# Chapter 46 IFC



## khsmith55 (Dec 15, 2010)

I would like to get the opinions from my colleagues in the building services, fire services and other design professional professionals as to the far reaching implications of Chapter 46 of the IFC. Just a few of my concerns are as follows:

	1.	Retroactive, with specific quantitive parameters now, that “shall” be met. The commentary states that “many” of these requirements were in previous codes. After review of the 2000, 2003, 2006 IFC’s I can find no retroactive reference to atriums (4603.4), Table 4604.18.2, vertical opening requirements (4603.3) and no exception for historical buildings, just to name a few.

	2.	Living in a community and county that did not have a building department prior to 1974, it would appear IFC Section 4604.1 requires a life safety evaluation be prepared and all deficiencies be remedied.

	3.	Table 4603.1 and Section 4603.3.4 has specific requirements for existing atriums. For professionals who previously worked under the UBC, this could be problematic since under the UBC an “atrium” was a three story space and not a two story space as defined in all editions of the IBC.

These are just a few of my many concerns. I implore my colleagues to read this chapter carefully, I have’ over a dozen times. Realize the implications.


----------



## AegisFPE (Dec 15, 2010)

As a member of the State of Washington Fire Code (SWFC) Technical Advisory Group, we shared your concern.

Here is some language from the SWFC amendments:



> 4604.1 General. Means of egress in existing buildingsshall comply with Section 1030 and 4604.2 through 4604.23.
> 
> Exception: Means of egress conforming to the requirements of the building code under which they were constructed and Section 1030 shall not be required to comply with 4604.2 through 4604.21.
> 
> 4604.1.1 Evaluation. Existing buildings that were not required to comply with a building code at the time of construction, and that constitute a distinct hazard to life as determined by the fire official, shall comply with the minimum egress requirements when specified in Table 4603.1 as further enumerated in Sections 4604.2 through 4604.23. The fire official shall notify the building owner in writing of the distinct hazard and, in addition shall have the authority to require a life safety evaluation be prepared, consistent with the requirements of Section 104.7.2. The life safety evaluation shall identify any changes to the means of egress that are necessary to provide safe egress to occupants and shall be subject to review and approval by the fire and building code officials. The building shall be modified to comply with the recommendations set forth in the approved evaluation.


----------



## AegisFPE (Dec 15, 2010)

As a member of the State of Washington Fire Code (SWFC) Technical Advisory Group, we shared your concern.
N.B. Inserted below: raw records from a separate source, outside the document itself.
-- ==== Sys2Proof/Laws/KeepTimeBase.lean ====
section
/-! SUPPORT. What the operations of Machine/TimeBase.lean leave alone. -/

namespace Sys2Proof.Machine
open Sys2Proof

theorem tbCapGo_frame (d : Dev) : Frame 2 d (tbCapGo d) := by
  unfold tbCapGo
  refine Frame.step ?_ (Dev.onTb_frame _ _) rfl
  exact (Frame.refl _ _)

theorem tbCfgWrite_frame (zc : Bool) (v : Nat) (d : Dev) : Frame 2 d (tbCfgWrite zc v d) := by
  unfold tbCfgWrite
  refine Frame.step ?_ (Dev.onTb_frame _ _) rfl
  exact (Frame.refl _ _)

theorem pcmpFire_frame (n : Fin 32) (d : Dev) : Frame 27263234 d (pcmpFire n d) := by
  unfold pcmpFire
  refine Frame.dite ?_ ?_
  · intro _
    refine Frame.ite ?_ ?_
    · refine Frame.step ?_ (armedStart_frame _ _) rfl
      refine Frame.step ?_ (startTimers_frame _ _ _) rfl
      refine Frame.ite ?_ ?_
      · refine Frame.step ?_ (message_frame _ _) rfl
        refine Frame.step ?_ (Dev.onTb_frame _ _) rfl
        exact (Frame.refl _ _)
      · refine Frame.step ?_ (Dev.onTb_frame _ _) rfl
        exact (Frame.refl _ _)
    · refine Frame.step ?_ (startTimers_frame _ _ _) rfl
      refine Frame.ite ?_ ?_
      · refine Frame.step ?_ (message_frame _ _) rfl
        refine Frame.step ?_ (Dev.onTb_frame _ _) rfl
        exact (Frame.refl _ _)
      · refine Frame.step ?_ (Dev.onTb_frame _ _) rfl
        exact (Frame.refl _ _)
  · intro _
    refine Frame.ite ?_ ?_
    · refine Frame.step ?_ (message_frame _ _) rfl
      refine Frame.step ?_ (Dev.onTb_frame _ _) rfl
      exact (Frame.refl _ _)
    · refine Frame.step ?_ (Dev.onTb_frame _ _) rfl
      exact (Frame.refl _ _)

theorem pcmpTgtWrite_frame (n : Fin 32) (v : Nat) (d : Dev) : Frame 27263234 d (pcmpTgtWrite n v d) := by
  unfold pcmpTgtWrite
  refine Frame.ite ?_ ?_
  · refine Frame.step ?_ (pcmpFire_frame _ _) rfl
    refine Frame.step ?_ (Dev.onTb_frame _ _) rfl
    exact (Frame.refl _ _)
  · refine Frame.step ?_ (Dev.onTb_frame _ _) rfl
    exact (Frame.refl _ _)

theorem binBegins_frame (d : Dev) : Frame 4 d (binBegins d) := by
  unfold binBegins
  refine Frame.step ?_ (Dev.onDrv_frame _ _) rfl
  exact (Frame.refl _ _)

theorem binBoundary_frame (ms : List BinMeas) (d : Dev) : Frame 6 d (binBoundary ms d) := by
  unfold binBoundary
  refine Frame.ite ?_ ?_
  · exact (Frame.refl _ _)
  · refine Frame.step ?_ (binBegins_frame _) rfl
    refine Frame.step ?_ (Dev.onTb_frame _ _) rfl
    refine Frame.foldl ?_ ?_
    · exact (Frame.refl _ _)
    · intro _ _ h1000
      split
      · refine Frame.step ?_ (Dev.onTb_frame _ _) rfl
        exact h1000
      · exact h1000

theorem execHoldoverExpiry_frame (s : State) : ONext 2 s.ev (execHoldoverExpiry s) := by
  unfold execHoldoverExpiry
  refine ONext.onDev ?_
  intro d h
  refine Frame.step ?_ (Dev.onTb_frame _ _) rfl
  exact h

theorem execPcmpFire_frame (n : Fin 32) (s : State) : ONext 27263234 s.ev (execPcmpFire n s) := by
  unfold execPcmpFire
  refine ONext.onDev ?_
  intro d h
  refine Frame.ite ?_ ?_
  · refine Frame.step ?_ (pcmpFire_frame _ _) rfl
    exact h
  · exact h

theorem execQmapRead_frame (tag : Fin 32) (s : State) : ONext 23330816 s.ev (execQmapRead tag s) := by
  unfold execQmapRead
  refine ONext.onDev ?_
  intro d h
  refine begin__frame _ _ _ _ _ rfl ?_ ?_
  · intro _ _ h1000
    refine inMode_frame _ _ _ _ rfl ?_ ?_
    · intro _ h1001
      refine Frame.ite ?_ ?_
      · refine Frame.step ?_ (fail_frame _ _ _) rfl
        exact h1001
      · refine Frame.step ?_ (complete_frame _ _ _ _) rfl
        exact h1001
    · exact h1000
  · exact h

theorem execSourceEdge_frame (zc : Bool) (rise : Bool) (stable : Nat) (width : Nat) (s : State) : ONext 2 s.ev (execSourceEdge
    zc rise stable width s) := by
  unfold execSourceEdge
  refine ONext.onDev ?_
  intro d h
  refine Frame.ite ?_ ?_
  · refine Frame.step ?_ (Dev.onTb_frame _ _) rfl
    exact h
  · exact h

theorem execSourceQualLoss_frame (zc : Bool) (s : State) : ONext 2 s.ev (execSourceQualLoss zc s) := by
  unfold execSourceQualLoss
  refine ONext.onDev ?_
  intro d h
  refine Frame.step ?_ (Dev.onTb_frame _ _) rfl
  exact h

theorem execTimebaseCfg_frame (tag : Fin 32) (s : State) : ONext 23330818 s.ev (execTimebaseCfg tag s) := by
  unfold execTimebaseCfg
  refine ONext.onDev ?_
  intro d h
  refine begin__frame _ _ _ _ _ rfl ?_ ?_
  · intro _ _ h1000
    refine Frame.ite ?_ ?_
    · refine Frame.step ?_ (fail_frame _ _ _) rfl
      exact h1000
    · refine inMode_frame _ _ _ _ rfl ?_ ?_
      · intro _ h1001
        refine Frame.ite ?_ ?_
        · refine Frame.step ?_ (fail_frame _ _ _) rfl
          exact h1001
        · refine Frame.step ?_ (complete_frame _ _ _ _) rfl
          refine Frame.step ?_ (Dev.onTb_frame _ _) rfl
          exact h1001
      · exact h1000
  · exact h

end Sys2Proof.Machine
end

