-- ==== Sys2Proof/Laws/KeepKeyOps.lean ====
section
/-! SUPPORT. What the operations of Machine/KeyOps.lean leave alone. -/

namespace Sys2Proof.Machine
open Sys2Proof

theorem islandMsg_frame (d : Dev) : Frame 18874368 d (islandMsg d) := by
  unfold islandMsg
  refine Frame.step ?_ (msgSc_frame _ _) rfl
  exact (Frame.refl _ _)

theorem onPort_frame (p : Fin 5) (f : KsPort → KsPort) (d : Dev) : Frame 4096 d (onPort p f d) := by
  unfold onPort
  refine Frame.step ?_ (Dev.onKey_frame _ _) rfl
  exact (Frame.refl _ _)

theorem dropReq_frame (r : KReq) (st : Status) (err : Nat) (d : Dev) : Frame 23334912 d (dropReq r st err d) := by
  unfold dropReq
  split
  · refine Frame.step ?_ (islandMsg_frame _) rfl
    refine Frame.step ?_ (fail_frame _ _ _) rfl
    exact (Frame.refl _ _)
  · refine Frame.ite ?_ ?_
    · refine Frame.step ?_ (islandMsg_frame _) rfl
      refine Frame.step ?_ (onPort_frame _ _ _) rfl
      exact (Frame.refl _ _)
    · refine Frame.step ?_ (onPort_frame _ _ _) rfl
      exact (Frame.refl _ _)

theorem takeUp_frame (a0 : Nat) (a1 : Dev) : Frame 23334912 a1 (takeUp a0 a1) := by
  induction a0 generalizing a1 with
  | zero => exact Frame.refl _ _
  | succ k ih =>
    unfold takeUp
    refine Frame.ite (Frame.refl _ _) ?_
    split
    · exact Frame.refl _ _
    · split
      · exact Frame.refl _ _
      · dsimp only
        refine Frame.ite ?_ (Frame.ite ?_ ?_)
        · exact Frame.step (Frame.step (Frame.step (Frame.refl _ _) (Dev.onKey_frame _ _) rfl) (dropReq_frame _ _ _ _) rfl) (ih _) rfl
        · exact Frame.step (Frame.step (Frame.step (Frame.refl _ _) (Dev.onKey_frame _ _) rfl) (dropReq_frame _ _ _ _) rfl) (ih _) rfl
        · exact Frame.step (Frame.step (Frame.refl _ _) (Dev.onKey_frame _ _) rfl) (Dev.onKey_frame _ _) rfl

theorem islandNext_frame (d : Dev) : Frame 23334912 d (islandNext d) := by
  unfold islandNext
  refine Frame.step ?_ (takeUp_frame _ _) rfl
  exact (Frame.refl _ _)

theorem refusalEnd_frame (d : Dev) : Frame 23334912 d (refusalEnd d) := by
  unfold refusalEnd
  split
  · exact (Frame.refl _ _)
  · refine Frame.ite ?_ ?_
    · exact (Frame.refl _ _)
    · split
      · refine Frame.step ?_ (islandNext_frame _) rfl
        refine Frame.step ?_ (islandMsg_frame _) rfl
        refine Frame.step ?_ (fail_frame _ _ _) rfl
        refine Frame.step ?_ (Dev.onKey_frame _ _) rfl
        exact (Frame.refl _ _)
      · refine Frame.step ?_ (islandNext_frame _) rfl
        refine Frame.ite ?_ ?_
        · refine Frame.step ?_ (islandMsg_frame _) rfl
          refine Frame.step ?_ (onPort_frame _ _ _) rfl
          refine Frame.step ?_ (Dev.onKey_frame _ _) rfl
          exact (Frame.refl _ _)
        · refine Frame.step ?_ (onPort_frame _ _ _) rfl
          refine Frame.step ?_ (Dev.onKey_frame _ _) rfl
          exact (Frame.refl _ _)

theorem abandonIsland_frame (d : Dev) : Frame 4096 d (abandonIsland d) := by
  unfold abandonIsland
  refine Frame.foldl ?_ ?_
  · refine Frame.step ?_ (Dev.onKey_frame _ _) rfl
    exact (Frame.refl _ _)
  · intro _ _ h1000
    split
    · refine Frame.step ?_ (onPort_frame _ _ _) rfl
      exact h1000
    · exact h1000

theorem withdraw_frame (tag : Fin 32) (d : Dev) : Frame 4096 d (withdraw tag d) := by
  unfold withdraw
  refine Frame.step ?_ (Dev.onKey_frame _ _) rfl
  exact (Frame.refl _ _)

theorem wipe_frame (p : KSlot → Bool) (d : Dev) : Frame 4096 d (wipe p d) := by
  unfold wipe
  refine Frame.step ?_ (Dev.onKey_frame _ _) rfl
  exact (Frame.refl _ _)

theorem pushIsland_frame (evt : Nat) (slot : Nat) (count : Nat) (label : Nat) (d : Dev) : Frame 23068672 d (pushIsland evt
    slot count label d) := by
  unfold pushIsland
  refine Frame.step ?_ (islandMsg_frame _) rfl
  refine Frame.step ?_ (pushSystem_frame _ _ _ _) rfl
  exact (Frame.refl _ _)

theorem autoWipe_frame (p : KSlot → Bool) (d : Dev) : Frame 23072768 d (autoWipe p d) := by
  unfold autoWipe
  dsimp only
  split
  · refine Frame.step ?_ (wipe_frame _ _) rfl
    exact (Frame.refl _ _)
  · refine Frame.step ?_ (pushIsland_frame _ _ _ _ _) rfl
    refine Frame.step ?_ (wipe_frame _ _) rfl
    exact (Frame.refl _ _)
  · refine Frame.step ?_ (pushIsland_frame _ _ _ _ _) rfl
    refine Frame.step ?_ (wipe_frame _ _) rfl
    exact (Frame.refl _ _)

theorem onSlot_frame (s : Fin 64) (f : KSlot → KSlot) (d : Dev) : Frame 4096 d (onSlot s f d) := by
  unfold onSlot
  refine Frame.step ?_ (Dev.onKey_frame _ _) rfl
  exact (Frame.refl _ _)

theorem fillSlot_frame (n : Nat) (k : KSlot) (d : Dev) : Frame 4096 d (fillSlot n k d) := by
  unfold fillSlot
  split
  · refine Frame.step ?_ (onSlot_frame _ _ _) rfl
    exact (Frame.refl _ _)
  · exact (Frame.refl _ _)

theorem useSlot_frame (s : Fin 64) (d : Dev) : Frame 23072768 d (useSlot s d) := by
  unfold useSlot
  split
  · refine Frame.ite ?_ ?_
    · refine Frame.step ?_ (pushIsland_frame _ _ _ _ _) rfl
      refine Frame.step ?_ (onSlot_frame _ _ _) rfl
      exact (Frame.refl _ _)
    · refine Frame.step ?_ (onSlot_frame _ _ _) rfl
      exact (Frame.refl _ _)
  · exact (Frame.refl _ _)

theorem runOp_frame (r : KReq) (rnd : List Nat) (d : Dev) : Frame 23072768 d (runOp r rnd d).1 := by
  unfold runOp
  dsimp only
  split
  · refine Frame.step ?_ (fillSlot_frame _ _ _) rfl
    split
    · refine Frame.step ?_ (useSlot_frame _ _) rfl
      exact (Frame.refl _ _)
    · exact (Frame.refl _ _)
  · split
    · refine Frame.step ?_ (useSlot_frame _ _) rfl
      exact (Frame.refl _ _)
    · exact (Frame.refl _ _)

theorem keySubmit_frame (p : Fin 5) (r : KReq) (d : Dev) : Frame 23334912 d (keySubmit p r d) := by
  unfold keySubmit
  refine Frame.step ?_ (islandNext_frame _) rfl
  refine Frame.step ?_ (wakeDom_frame _ _) rfl
  refine Frame.step ?_ (Dev.onKey_frame _ _) rfl
  exact (Frame.refl _ _)

theorem dropWaiting_frame (d : Dev) : Frame 23334912 d (dropWaiting d) := by
  unfold dropWaiting
  refine Frame.foldl ?_ ?_
  · refine Frame.step ?_ (Dev.onKey_frame _ _) rfl
    exact (Frame.refl _ _)
  · intro _ _ h1000
    refine Frame.step ?_ (dropReq_frame _ _ _ _) rfl
    exact h1000

theorem endNcp_frame (tag : Fin 32) (r : KReq) (rnd : List Nat) (d : Dev) : Frame 23334912 d (endNcp tag r rnd d) := by
  unfold endNcp
  split
  · refine Frame.step ?_ (complete_frame _ _ _ _) rfl
    refine Frame.step ?_ (runOp_frame _ _ _) rfl
    exact (Frame.refl _ _)
  · split
    · refine Frame.step ?_ (complete_frame _ _ _ _) rfl
      refine Frame.step ?_ (fillSlot_frame _ _ _) rfl
      exact (Frame.refl _ _)
    · refine Frame.step ?_ (fail_frame _ _ _) rfl
      exact (Frame.refl _ _)
  · refine Frame.step ?_ (complete_frame _ _ _ _) rfl
    refine Frame.ite ?_ ?_
    · refine Frame.step ?_ (wipe_frame _ _) rfl
      exact (Frame.refl _ _)
    · split
      · refine Frame.step ?_ (onSlot_frame _ _ _) rfl
        exact (Frame.refl _ _)
      · exact (Frame.refl _ _)
  · refine Frame.step ?_ (complete_frame _ _ _ _) rfl
    exact (Frame.refl _ _)
  · refine Frame.step ?_ (onCmd_frame _ _ _) rfl
    exact (Frame.refl _ _)

theorem endPort_frame (p : Fin 5) (r : KReq) (out : List Nat) (bad : Bool) (d : Dev) : Frame 18878464 d (endPort p r out bad
    d) := by
  unfold endPort
  refine Frame.ite ?_ ?_
  · refine Frame.step ?_ (islandMsg_frame _) rfl
    refine Frame.step ?_ (onPort_frame _ _ _) rfl
    exact (Frame.refl _ _)
  · refine Frame.step ?_ (onPort_frame _ _ _) rfl
    exact (Frame.refl _ _)

theorem submitNcp_frame (tag : Fin 32) (r : KReq) (d : Dev) : Frame 23334912 d (submitNcp tag r d) := by
  unfold submitNcp
  refine Frame.step ?_ (keySubmit_frame _ _ _) rfl
  refine Frame.step ?_ (onCmd_frame _ _ _) rfl
  exact (Frame.refl _ _)

theorem opComplete_frame (rnd : List Nat) (d : Dev) : Frame 23334912 d (opComplete rnd d).1 := by
  unfold opComplete
  split
  · exact (Frame.refl _ _)
  · refine Frame.iteP Prod.fst ?_ ?_
    · exact (Frame.refl _ _)
    · split
      · refine Frame.step ?_ (islandNext_frame _) rfl
        refine Frame.step ?_ (islandMsg_frame _) rfl
        refine Frame.step ?_ (endNcp_frame _ _ _ _) rfl
        refine Frame.step ?_ (Dev.onKey_frame _ _) rfl
        exact (Frame.refl _ _)
      · refine Frame.step ?_ (islandNext_frame _) rfl
        refine Frame.step ?_ (endPort_frame _ _ _ _ _) rfl
        refine Frame.step ?_ (runOp_frame _ _ _) rfl
        refine Frame.step ?_ (Dev.onKey_frame _ _) rfl
        exact (Frame.refl _ _)

end Sys2Proof.Machine
end

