-- ==== Sys2Proof/Laws/KeepRoomInv.lean ====
section
/-! SUPPORT. What the operations of Machine/RoomInv.lean leave alone. -/

namespace Sys2Proof.Machine
open Sys2Proof

theorem freeRadio_frame (tag : Fin 32) (d : Dev) : Frame 19146753 d (freeRadio tag d) := by
  unfold freeRadio
  refine Frame.ite ?_ ?_
  · exact (Frame.refl _ _)
  · refine Frame.ite ?_ ?_
    · refine Frame.step ?_ (carrierWrite_frame _ _) rfl
      refine Frame.step ?_ (askSelect_frame _) rfl
      refine Frame.step ?_ (Dev.onRoom_frame _ _) rfl
      refine Frame.step ?_ (onCmd_frame _ _ _) rfl
      exact (Frame.refl _ _)
    · refine Frame.step ?_ (askSelect_frame _) rfl
      refine Frame.step ?_ (Dev.onRoom_frame _ _) rfl
      refine Frame.step ?_ (onCmd_frame _ _ _) rfl
      exact (Frame.refl _ _)

theorem closeAcc_frame (tag : Fin 32) (st : Status) (detail : Nat) (tagErr : Nat) (result : Nat) (data : List Sys2Proof.Byte)
    (d : Dev) : Frame 23341057 d (closeAcc tag st detail tagErr result data d) := by
  unfold closeAcc
  dsimp only
  split
  · refine Frame.step ?_ (freeRadio_frame _ _) rfl
    exact (Frame.refl _ _)
  · refine Frame.step ?_ (complete_frame _ _ _ _) rfl
    refine Frame.step ?_ (freeRadio_frame _ _) rfl
    exact (Frame.refl _ _)

theorem endAcc_frame (tag : Fin 32) (st : Status) (detail : Nat) (d : Dev) : Frame 23341057 d (endAcc tag st detail d) := by
  unfold endAcc
  split
  · exact (Frame.refl _ _)
  · refine Frame.step ?_ (closeAcc_frame _ _ _ _ _ _ _) rfl
    exact (Frame.refl _ _)

theorem stopAcc_frame (tag : Fin 32) (st : Status) (detail : Nat) (d : Dev) : Frame 23341057 d (stopAcc tag st detail d) := by
  unfold stopAcc
  split
  · exact (Frame.refl _ _)
  · refine Frame.ite ?_ ?_
    · refine Frame.step ?_ (endAcc_frame _ _ _ _) rfl
      exact (Frame.refl _ _)
    · refine Frame.step ?_ (endAcc_frame _ _ _ _) rfl
      exact (Frame.refl _ _)

theorem aerialLimit_frame (tag : Fin 32) (d : Dev) : Frame 23341057 d (aerialLimit tag d) := by
  unfold aerialLimit
  split
  · exact (Frame.refl _ _)
  · refine Frame.ite ?_ ?_
    · refine Frame.ite ?_ ?_
      · refine Frame.step ?_ (stopInv_frame _) rfl
        refine Frame.step ?_ (aerialDenied_frame _ _ _) rfl
        refine Frame.step ?_ (Dev.onRoom_frame _ _) rfl
        exact (Frame.refl _ _)
      · refine Frame.step ?_ (aerialDenied_frame _ _ _) rfl
        refine Frame.step ?_ (Dev.onRoom_frame _ _) rfl
        exact (Frame.refl _ _)
    · refine Frame.ite ?_ ?_
      · refine Frame.step ?_ (aerialDenied_frame _ _ _) rfl
        refine Frame.step ?_ (radioOff_frame _ _) rfl
        refine Frame.step ?_ (Dev.onUhf_frame _ _) rfl
        exact (Frame.refl _ _)
      · refine Frame.ite ?_ ?_
        · refine Frame.step ?_ (aerialDenied_frame _ _ _) rfl
          refine Frame.step ?_ (radioOff_frame _ _) rfl
          refine Frame.step ?_ (Dev.onMode_frame _ _) rfl
          exact (Frame.refl _ _)
        · refine Frame.step ?_ (aerialDenied_frame _ _ _) rfl
          refine Frame.step ?_ (freeRadio_frame _ _) rfl
          exact (Frame.refl _ _)

theorem endAuth_frame (tag : Fin 32) (c : Cmd) (resp : List Sys2Proof.Byte) (d : Dev) : Frame 23345153 d (endAuth tag c resp
    d) := by
  unfold endAuth
  refine Frame.step ?_ (closeAcc_frame _ _ _ _ _ _ _) rfl
  refine Frame.step ?_ (roomStep_frame _) rfl
  refine Frame.step ?_ (Dev.onRoom_frame _ _) rfl
  split
  · refine Frame.step ?_ (useSlot_frame _ _) rfl
    exact (Frame.refl _ _)
  · exact (Frame.refl _ _)

theorem sendAir_frame (tag : Fin 32) (l : List AirCmd) (st : AccStage) (d : Dev) : Frame 270336 d (sendAir tag l st d) := by
  unfold sendAir
  refine Frame.step ?_ (onCmd_frame _ _ _) rfl
  refine Frame.step ?_ (Dev.onRoom_frame _ _) rfl
  exact (Frame.refl _ _)

theorem singulate_frame (tag : Fin 32) (d : Dev) : Frame 270336 d (singulate tag d) := by
  unfold singulate
  refine Frame.step ?_ (sendAir_frame _ _ _ _) rfl
  exact (Frame.refl _ _)

theorem sendOp_frame (tag : Fin 32) (x : RStep) (c : Cmd) (d : Dev) : Frame 270336 d (sendOp tag x c d) := by
  unfold sendOp
  refine Frame.ite ?_ ?_
  · refine Frame.step ?_ (sendAir_frame _ _ _ _) rfl
    refine Frame.step ?_ (Dev.onRoom_frame _ _) rfl
    exact (Frame.refl _ _)
  · split
    · refine Frame.step ?_ (sendAir_frame _ _ _ _) rfl
      exact (Frame.refl _ _)
    · refine Frame.step ?_ (sendAir_frame _ _ _ _) rfl
      exact (Frame.refl _ _)
    · refine Frame.step ?_ (sendAir_frame _ _ _ _) rfl
      refine Frame.step ?_ (onCmd_frame _ _ _) rfl
      exact (Frame.refl _ _)

theorem singAgain_frame (tag : Fin 32) (c : Cmd) (d : Dev) : Frame 23341057 d (singAgain tag c d) := by
  unfold singAgain
  refine Frame.ite ?_ ?_
  · refine Frame.step ?_ (endAcc_frame _ _ _ _) rfl
    exact (Frame.refl _ _)
  · refine Frame.step ?_ (singulate_frame _ _) rfl
    refine Frame.step ?_ (onCmd_frame _ _ _) rfl
    exact (Frame.refl _ _)
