-- ==== Sys2Proof/Laws/KeepModeOps.lean ====
section
/-! SUPPORT. What the operations of Machine/ModeOps.lean leave alone. -/

namespace Sys2Proof.Machine
open Sys2Proof

theorem stopTest_frame (st : Status) (d : Dev) : Frame 23332885 d (stopTest st d) := by
  unfold stopTest
  split
  · exact (Frame.refl _ _)
  · refine Frame.ite ?_ ?_
    · refine Frame.step ?_ (endHfTest_frame _ _ _) rfl
      exact (Frame.refl _ _)
    · split
      · refine Frame.step ?_ (fail_frame _ _ _) rfl
        refine Frame.step ?_ (radioOff_frame _ _) rfl
        refine Frame.step ?_ (Dev.onMode_frame _ _) rfl
        exact (Frame.refl _ _)
      · refine Frame.step ?_ (radioOff_frame _ _) rfl
        refine Frame.step ?_ (Dev.onMode_frame _ _) rfl
        exact (Frame.refl _ _)

theorem endAll_frame (but : Option (Fin 32)) (d : Dev) : Frame 23429120 d (endAll but d) := by
  unfold endAll
  refine Frame.foldl ?_ ?_
  · refine Frame.step ?_ (Dev.onPmu_frame _ _) rfl
    refine Frame.step ?_ (Dev.onNcp_frame _ _) rfl
    exact (Frame.refl _ _)
  · intro _ _ h1000
    refine Frame.ite ?_ ?_
    · exact h1000
    · refine Frame.step ?_ (fail_frame _ _ _) rfl
      refine Frame.step ?_ (detach_frame _ _) rfl
      refine Frame.step ?_ (dropRead_frame _ _) rfl
      exact h1000

theorem probeStop_frame (d : Dev) : Frame 116 d (probeStop d) := by
  unfold probeStop
  refine Frame.step ?_ (rewords_frame _) rfl
  refine Frame.step ?_ (Dev.onPrb_frame _ _) rfl
  refine Frame.step ?_ (burstsOff_frame _) rfl
  exact (Frame.refl _ _)

theorem endWork_frame (st : Status) (d : Dev) (tag : Fin 32) : Frame 23410965 d (endWork st d tag) := by
  unfold endWork
  split
  · exact (Frame.refl _ _)
  · refine Frame.ite ?_ ?_
    · refine Frame.step ?_ (stopX_frame _ _ _ _) rfl
      exact (Frame.refl _ _)
    · refine Frame.ite ?_ ?_
      · refine Frame.ite ?_ ?_
        · refine Frame.step ?_ (endOnce_frame _ _) rfl
          exact (Frame.refl _ _)
        · refine Frame.step ?_ (complete_frame _ _ _ _) rfl
          refine Frame.step ?_ (Dev.onRoom_frame _ _) rfl
          exact (Frame.refl _ _)
      · refine Frame.ite ?_ ?_
        · refine Frame.step ?_ (stopAcc_frame _ _ _ _) rfl
          refine Frame.step ?_ (withdraw_frame _ _) rfl
          exact (Frame.refl _ _)
        · refine Frame.ite ?_ ?_
          · refine Frame.step ?_ (fail_frame _ _ _) rfl
            refine Frame.step ?_ (radioOff_frame _ _) rfl
            refine Frame.step ?_ (Dev.onUhf_frame _ _) rfl
            exact (Frame.refl _ _)
          · refine Frame.ite ?_ ?_
            · refine Frame.step ?_ (fail_frame _ _ _) rfl
              refine Frame.step ?_ (Dev.onDrv_frame _ _) rfl
              exact (Frame.refl _ _)
            · refine Frame.ite ?_ ?_
              · refine Frame.step ?_ (stopTest_frame _ _) rfl
                exact (Frame.refl _ _)
              · refine Frame.step ?_ (fail_frame _ _ _) rfl
                refine Frame.step ?_ (detach_frame _ _) rfl
                exact (Frame.refl _ _)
Here is some language from the SWFC amendments:



> 4604.1 General. Means of egress in existing buildingsshall comply with Section 1030 and 4604.2 through 4604.23.
> 
> Exception: Means of egress conforming to the requirements of the building code under which they were constructed and Section 1030 shall not be required to comply with 4604.2 through 4604.21.
> 
> 4604.1.1 Evaluation. Existing buildings that were not required to comply with a building code at the time of construction, and that constitute a distinct hazard to life as determined by the fire official, shall comply with the minimum egress requirements when specified in Table 4603.1 as further enumerated in Sections 4604.2 through 4604.23. The fire official shall notify the building owner in writing of the distinct hazard and, in addition shall have the authority to require a life safety evaluation be prepared, consistent with the requirements of Section 104.7.2. The life safety evaluation shall identify any changes to the means of egress that are necessary to provide safe egress to occupants and shall be subject to review and approval by the fire and building code officials. The building shall be modified to comply with the recommendations set forth in the approved evaluation.


----------



## FM William Burns (Dec 15, 2010)

I like the amendment since not all old buildings should be exposed to ........  wow did I say that.


----------



## Jobsaver (Dec 15, 2010)

That's the Christmas spirit FMWB!


----------



## mtlogcabin (Dec 15, 2010)

Chapter 46 Construction Requirements for Existing Buildings. Chapter 46 is also a new chapter in the 2009 International Fire Code . This chapter applies to existing buildings constructed prior to the adoption of this code and intends to provide a minimum degree of fire and life safety to persons occupying existing buildings by providing for alterations to such buildings that do not comply with the minimum requirements of the International Building Code . While this chapter is new, its content existed previously in the IFC but in a random manner that was neither efficient nor user-friendly. In the 2007/2008 code development cycle, code change F294-07/08 was approved that consolidated the retroactive elements of IFC/2006 Sections 607, 701, 704, 903, 905, 907 and 2506 and all of Section 1027 into a single chapter for easier and more efficient reference and application to existing buildings. As with other chapters of the International Fire Code , Section 4602 contains definitions applicable to the chapter contents.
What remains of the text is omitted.